#### [TASK TO COMPLETE]
Reproduce the entries exactly.
──────── DATA EXTRACT ────────
-- ==== Sys2Proof/Machine/Async.lean ====
section
/-! DEFINITION. ASYNC_READ, ASYNC_WRITE and the async engine with its generation retry (42_async_transaction.md). -/

namespace Sys2Proof.Machine

/-- `REQ_TCODE`, `REQ_OFFSET`, `REQ_LEN` of a read; a read leaves `REQ_PAYLOAD` alone (42_async_transaction.md R281). -/
def loadReadRequest (tcode : BitVec 5) (offset : Offset) (len : BitVec 16) (s : State) : State :=
  s.setReq { s.req with tcode := tcode, offset := offset, len := len }

/-- The request registers of a write or a lock; `REQ_PAYLOAD[0..n-1] <- B` (42_async_transaction.md R282). -/
def loadRequest (tcode : BitVec 5) (offset : Offset) (payload : List Byte) (s : State) : State :=
  s.setReq { s.req with
    tcode := tcode, offset := offset, len := BitVec.ofNat 16 payload.length,
    payload := writeBytes s.req.payload 0 payload }

/-- `SUBMITS <- 0` (42_async_transaction.md R283). -/
def clearSubmits (s : State) : State := s.setReq { s.req with submits := 0 }

/-- `SendAsync()` up to ASYNC_WAIT (42_async_transaction.md R283). -/
def sendAsync (s : State) : Flow :=
  (submitAsync (clearSubmits s)).andThen fun s => .go (s.setPhase .asyncWait)

/-- `RESP_RCODE <- rc; RESP_LEN <- n; RESP_DATA[0..n-1] <- P` (42_async_transaction.md R283). -/
def storeResponse (rc : BitVec 5) (n : BitVec 16) (p : List Byte) (s : State) : State :=
  s.setResp { rcode := rc, len := n, data := writeBytes s.resp.data 0 p }

/-- The end of an async command: RCODE, INFO = SUBMITS, `RESP_DATA[0..RESP_LEN-1]` (30_encoding.md R126). -/
def finishAsync (status : BitVec 4) (s : State) : State :=
  finish status s.resp.rcode s.req.submits (readBytes s.resp.data 0 s.resp.len.toNat) s

/-- The retries are used up: `SUBMITS > P_MAX_GEN_RETRIES` (42_async_transaction.md R290). -/
def retriesUsedUp (p : Params) (submits : Word) : Bool :=
  match p.maxGenRetries with
  | none => false
  | some n => decide (n < submits.toNat)

/-- An AsyncResponse in ASYNC_WAIT: resubmit on GENERATION, otherwise end (42_async_transaction.md R285, R286, R290). -/
def onAsyncResponse (rc : BitVec 5) (n : BitVec 16) (p : List Byte) (s : State) : Flow :=
  if rc = rcodeGeneration then
    if retriesUsedUp s.params s.req.submits then .ended (finishAsync statusRemoteError (storeResponse rc n p s))
    else submitAsync s
  else
    .ended (finishAsync (if rc = rcodeComplete then statusOk else statusRemoteError) (storeResponse rc n p s))

/-- What an event does in ASYNC_WAIT (42_async_transaction.md R283, R287, R288). -/
def onAsyncEvent (e : Event) (s : State) : Flow :=
  match e with
  | .asyncResponse rc n p _ => onAsyncResponse rc n p s
  | .busReset _ _ _ => .go s
  | .asyncRequest _ _ _ _ _ => .go s
  | .sent _ _ => .go s
  | .phyReceived _ => .go s
  | .other => .go s

/-- One poll of ASYNC_WAIT (42_async_transaction.md R283; R289 for TIMEOUT). -/
def pollAsync (s : State) : State :=
  match nextEvent s with
  | .ended s => s
  | .timeout s => raise .protocolTimeout (phaseCode .asyncWait) s
  | .event e s => (onAsyncEvent e s).state

/-- ASYNC_READ (42_async_transaction.md R281). -/
def execAsyncRead (offset : Offset) (len : BitVec 16) (s : State) : Host.Outcome State Fault Refusal :=
  accept 0x3 (fun s =>
    (requireConnected s).andThen fun s =>
    (requireLength len.toNat s).andThen fun s =>
    sendAsync (loadReadRequest (selectReadTcode offset len) offset len s)) s

/-- ASYNC_WRITE (42_async_transaction.md R282). -/
def execAsyncWrite (offset : Offset) (payload : List Byte) (s : State) : Host.Outcome State Fault Refusal :=
  accept 0x4 (fun s =>
    (requireConnected s).andThen fun s =>
    (requireLength payload.length s).andThen fun s =>
    sendAsync (loadRequest (selectWriteTcode offset (BitVec.ofNat 16 payload.length)) offset payload s)) s

end Sys2Proof.Machine
end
────────
#### [SOLUTION FOR THIS PROBLEM]
-- ==== Sys2Proof/Machine/Async.lean ====
section
/-! DEFINITION. ASYNC_READ, ASYNC_WRITE and the async engine with its generation retry (42_async_transaction.md). -/

namespace Sys2Proof.Machine

/-- `REQ_TCODE`, `REQ_OFFSET`, `REQ_LEN` of a read; a read leaves `REQ_PAYLOAD` alone (42_async_transaction.md R281). -/
def loadReadRequest (tcode : BitVec 5) (offset : Offset) (len : BitVec 16) (s : State) : State :=
  s.setReq { s.req with tcode := tcode, offset := offset, len := len }

/-- The request registers of a write or a lock; `REQ_PAYLOAD[0..n-1] <- B` (42_async_transaction.md R282). -/
def loadRequest (tcode : BitVec 5) (offset : Offset) (payload : List Byte) (s : State) : State :=
  s.setReq { s.req with
    tcode := tcode, offset := offset, len := BitVec.ofNat 16 payload.length,
    payload := writeBytes s.req.payload 0 payload }

/-- `SUBMITS <- 0` (42_async_transaction.md R283). -/
def clearSubmits (s : State) : State := s.setReq { s.req with submits := 0 }

/-- `SendAsync()` up to ASYNC_WAIT (42_async_transaction.md R283). -/
def sendAsync (s : State) : Flow :=
  (submitAsync (clearSubmits s)).andThen fun s => .go (s.setPhase .asyncWait)

/-- `RESP_RCODE <- rc; RESP_LEN <- n; RESP_DATA[0..n-1] <- P` (42_async_transaction.md R283). -/
def storeResponse (rc : BitVec 5) (n : BitVec 16) (p : List Byte) (s : State) : State :=
  s.setResp { rcode := rc, len := n, data := writeBytes s.resp.data 0 p }

/-- The end of an async command: RCODE, INFO = SUBMITS, `RESP_DATA[0..RESP_LEN-1]` (30_encoding.md R126). -/
def finishAsync (status : BitVec 4) (s : State) : State :=
  finish status s.resp.rcode s.req.submits (readBytes s.resp.data 0 s.resp.len.toNat) s

/-- The retries are used up: `SUBMITS > P_MAX_GEN_RETRIES` (42_async_transaction.md R290). -/
def retriesUsedUp (p : Params) (submits : Word) : Bool :=
  match p.maxGenRetries with
  | none => false
  | some n => decide (n < submits.toNat)

/-- An AsyncResponse in ASYNC_WAIT: resubmit on GENERATION, otherwise end (42_async_transaction.md R285, R286, R290). -/
def onAsyncResponse (rc : BitVec 5) (n : BitVec 16) (p : List Byte) (s : State) : Flow :=
  if rc = rcodeGeneration then
    if retriesUsedUp s.params s.req.submits then .ended (finishAsync statusRemoteError (storeResponse rc n p s))
    else submitAsync s
  else
    .ended (finishAsync (if rc = rcodeComplete then statusOk else statusRemoteError) (storeResponse rc n p s))

/-- What an event does in ASYNC_WAIT (42_async_transaction.md R283, R287, R288). -/
def onAsyncEvent (e : Event) (s : State) : Flow :=
  match e with
  | .asyncResponse rc n p _ => onAsyncResponse rc n p s
  | .busReset _ _ _ => .go s
  | .asyncRequest _ _ _ _ _ => .go s
  | .sent _ _ => .go s
  | .phyReceived _ => .go s
  | .other => .go s

/-- One poll of ASYNC_WAIT (42_async_transaction.md R283; R289 for TIMEOUT). -/
def pollAsync (s : State) : State :=
  match nextEvent s with
  | .ended s => s
  | .timeout s => raise .protocolTimeout (phaseCode .asyncWait) s
  | .event e s => (onAsyncEvent e s).state

/-- ASYNC_READ (42_async_transaction.md R281). -/
def execAsyncRead (offset : Offset) (len : BitVec 16) (s : State) : Host.Outcome State Fault Refusal :=
  accept 0x3 (fun s =>
    (requireConnected s).andThen fun s =>
    (requireLength len.toNat s).andThen fun s =>
    sendAsync (loadReadRequest (selectReadTcode offset len) offset len s)) s

/-- ASYNC_WRITE (42_async_transaction.md R282). -/
def execAsyncWrite (offset : Offset) (payload : List Byte) (s : State) : Host.Outcome State Fault Refusal :=
  accept 0x4 (fun s =>
    (requireConnected s).andThen fun s =>
    (requireLength payload.length s).andThen fun s =>
    sendAsync (loadRequest (selectWriteTcode offset (BitVec.ofNat 16 payload.length)) offset payload s)) s

end Sys2Proof.Machine
end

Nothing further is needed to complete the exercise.